• 文献标题:   Graphene-based double-loaded complementary split ring resonator (CSRR) slotted MIMO patch antenna for spectroscopy and imaging THz applications
  • 文献类型:   Article
  • 作  者:   DAVE K, SORATHIYA V, LAVADIYA SP, PATEL SK, DHANKECHA U, SWAIN D, FARAGALLAH OS, EID MMA, RASHED ANZ
  • 作者关键词:   terahertz thz, graphene, mimo, reflectance coefficient, gain
  • 出版物名称:   APPLIED PHYSICS AMATERIALS SCIENCE PROCESSING
  • ISSN:   0947-8396 EI 1432-0630
  • 通讯作者地址:  
  • 被引频次:   6
  • DOI:   10.1007/s00339-022-05820-6
  • 出版年:   2022

▎ 摘  要

Wireless data transmission has surged at an exponential rate and researchers are now looking at radio frequency bands that can accommodate these ever-increasing needs of cellular data users.
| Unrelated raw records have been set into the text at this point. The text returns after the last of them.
-- ==== Sys2Proof/Safety.lean ====
section
/-!
DEFINITION. What the claims call a run, a completing command, a sound state, and a state that differs from another only in what it
reports.
-/
namespace Sys2Proof

open Sys2Proof.Machine

/-- A command completes in a state: `exec` answers a next state. -/
def Completes (i : Instr) (s : State) : Prop := ∃ t, exec i s = .next t

/-- A run: some steps that each answer a next state. -/
inductive Runs : State → State → Prop where
  | refl (s : State) : Runs s s
  | step (s t u : State) (first : Sys2Proof.Machine.step s = .next t) (rest : Runs t u) : Runs s u

/-- Every memory of a state has the canonical form: HBM, the NVM and the address space of each host function. -/
def MemoriesSound (s : State) : Prop :=
  Mem.wf s.hbm = true ∧ Mem.wf s.boot.nvm = true ∧ ∀ e ∈ s.host.mem, Mem.wf e.2 = true

/-- What creating a ring fixed, and the index that software moves: all of a ring but the entries that the node writes. -/
def Machine.Ring.fixed (r : Ring) : Nat × Nat × Nat × Nat × Nat × Nat × Nat :=
  (r.kind, r.size, r.base, r.vector, r.coalN, r.coalUs, r.head)

/-- A function that differs from another only in the entries of its queues, its interrupts, DB_OUT, its count of lost events and the
state of its administrative pair. -/
def FnReports (F G : Fn) : Prop :=
  G = { F with sqs := G.sqs, rings := G.rings, irqs := G.irqs, dbOut := G.dbOut, lost := G.lost, admRdy := G.admRdy, admStop := G.admStop } ∧
  ∀ qid, (G.rings.look qid).map Ring.fixed = (F.rings.look qid).map Ring.fixed

/-- A function that differs from another only in what events write: its event queue, its interrupts, DB_OUT and its count of lost events. -/
def FnPosts (F G : Fn) : Prop :=
  G = { F with rings := G.rings, irqs := G.irqs, dbOut := G.dbOut, lost := G.lost } ∧
  (∀ qid, (G.rings.look qid).map Ring.fixed = (F.rings.look qid).map Ring.fixed) ∧
  ∀ qid r, F.rings.look qid = some r → r.kind ≠ 2 → G.rings.look qid = some r

/-- A state that differs from another only in the statistics counters and in the events that have been posted. -/
def Posts (s t : State) : Prop :=
  t = { s with regs := { s.regs with cnt := t.regs.cnt }, host := { s.host with fns := t.host.fns } } ∧ ∀ f, FnPosts (s.fn f) (t.fn f)

/-- A state that differs from another only in the statistics counters, host memory and what the functions report: completions, events
and interrupts. -/
def Reports (s t : State) : Prop :=
  t = { s with regs := { s.regs with cnt := t.regs.cnt }, host := { s.host with fns := t.host.fns, mem := t.host.mem } } ∧
  ∀ f, FnReports (s.fn f) (t.fn f)

/-- An operation may act: the command passed its submission rules and the checks of R247, `p` is the operation with its ticket in `u`,
and its directory lookup has ended, which leaves `v`. -/
def Admitted (s : State) (o : Origin) (op : Nat) (body : Bytes) (p : Op) (u v : State) : Prop :=
  let r := s.take o op body
  (∀ h, o = .host h → hostCheck r.2 h op body = none) ∧
  r.2.beginOp { origin := o, opcode := op, body := body, arrival := r.1 } = .ok (p, u) ∧
  ∃ f, f ≠ .parked ∧ u.lookup p.q p.key p.toInbound = (f, v)

/-- The completion that was written last for a submission queue: the last one that waits, else the last entry of its CQ. -/
def newestCpl (s : State) (f sq : Nat) : Option Cpl :=
  match (s.fn f).sqs.look sq with
  | none => none
  | some S =>
    match (s.fn f).rings.look S.cq with
    | none => none
    | some r =>
      match r.waiting.getLast? with
      | some c => some c
      | none => match r.items.getLast? with | some (.cpl _ c) => some c | _ => none

/-- A command's completion has a place to go to: its queues have not been reset since the fetch, its SQ is not being deleted, and
its CQ exists. -/
def Answerable (s : State) (h : HostCmd) : Prop :=
  s.wanted h = true ∧ (∀ e ∈ (s.fn h.fn).sqs, e.2.deleting = []) ∧
  ∃ S r, (s.fn h.fn).sqs.look h.sq = some S ∧ (s.fn h.fn).rings.look S.cq = some r ∧ r.kind = 1

/-- `t` is `s` after a command has been completed with a status and a DETAIL: nothing else changed, and its completion is in its CQ. -/
def Answered (s : State) (h : HostCmd) (status detail : Nat) (t : State) : Prop :=
  Reports s t ∧
  (Answerable s h → ∃ c, newestCpl t h.fn h.sq = some c ∧ c.cid = h.cid ∧ c.status = status ∧ c.detail = detail)

/-- An Epcen frame passes every check of its port (R285) and checks 2 to 6 of Table 8-7; `u` is the state that takes up its packet. -/
def Arrives (s : State) (p : Nat) (f : RxFrame) (u : State) : Prop :=
  let v := (s.advance f.at_).count bPORT p 0
  let t := (Hdr.ofBytes f.header).tenant
  let r := police (applyPacket v p 0x600 t) p t f.len
  ((s.qtr p).port.linkUp || bit (s.reg bPORT p 4) 13) = true ∧ s.qOff p = false ∧ f.etherOuter ≠ 0x8808 ∧ v.portDrop p f = none ∧
  v.epcenDrop p f = none ∧ r.1 = true ∧ u = r.2.meter t 3 f.len

/-- A packet names connection i, whose context is at hand, with its tenant and its class (checks 7 and 8 of Table 8-7). -/
def Names (s : State) (h : Hdr) (i : Nat) : Prop :=
  i = h.dstConn % 65536 ∧ s.qOff (i / 16384) = false ∧ (s.conn i).incarn % 256 = h.dstConn / 65536 ∧
  ((s.qtr (i / 16384)).xpt.ctx.look (i % 16384)).map (·.fetching) = some false ∧
  ((s.qtr (i / 16384)).xpt.miss.any fun m => m.conn == i) = false ∧ h.tenant = (s.conn i).tenant ∧ h.tc = (s.conn i).tc

/-- A management command has access (R414, R324): `u` is the state in which it runs. -/
def Allowed (s : State) (cmd : Nat) (m : Mgmt) (body : Bytes) (u : State) : Prop :=
  s.agentUp = true ∧ (onStandby cmd = true ∨ (s.pins.mainPg = true ∧ s.noPlane = false)) ∧
  ((m.ses = none ∧ s.cmdOpen cmd = true ∧ u = s.takeCmd cmd m body) ∨
    ∃ x, m.ses = some x ∧ s.sessionOk x body = true ∧ u = (s.takeCmd cmd m body).useSession x)

end Sys2Proof
end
Wireless infrastructure must be developed and utilized to meet the growing capacity and connectivity requirements. To fulfil the requirement of high-speed data transmission in wireless devices and applications, Terahertz (THz) frequency range (0.1-10) THz is considered to be the crucial step and has aroused the curiosity of the research community. Antennas are the critical part of any THz communication system and require a great deal of expertise for the designing part. The design and construction of a miniaturized THz antenna employing a complementary split ring and a modified ground structure are given in this article. The planned antenna comprises a complementary split ring formed by two slots etched on a patch, one substrate layer, and a common ground plane that is changed to achieve the appropriate resonance frequency. The designed multi-input multi-output (MIMO) antenna shows a wide fractional bandwidth of 85.81% from 2.5 to 11 THz by making exhibits a wide impedance bandwidth of 85.81% (2.5-11 THz) due to the derived changes in the MIMO configuration. The proposed design has a maximum gain of 49 decibels. The developed MIMO antenna is effective for Wireless Body Area Network (WBAN) applications, health care, aerospace, and biomedical imaging in the THz frequency range because of better gain, wider bandwidth, and good isolation.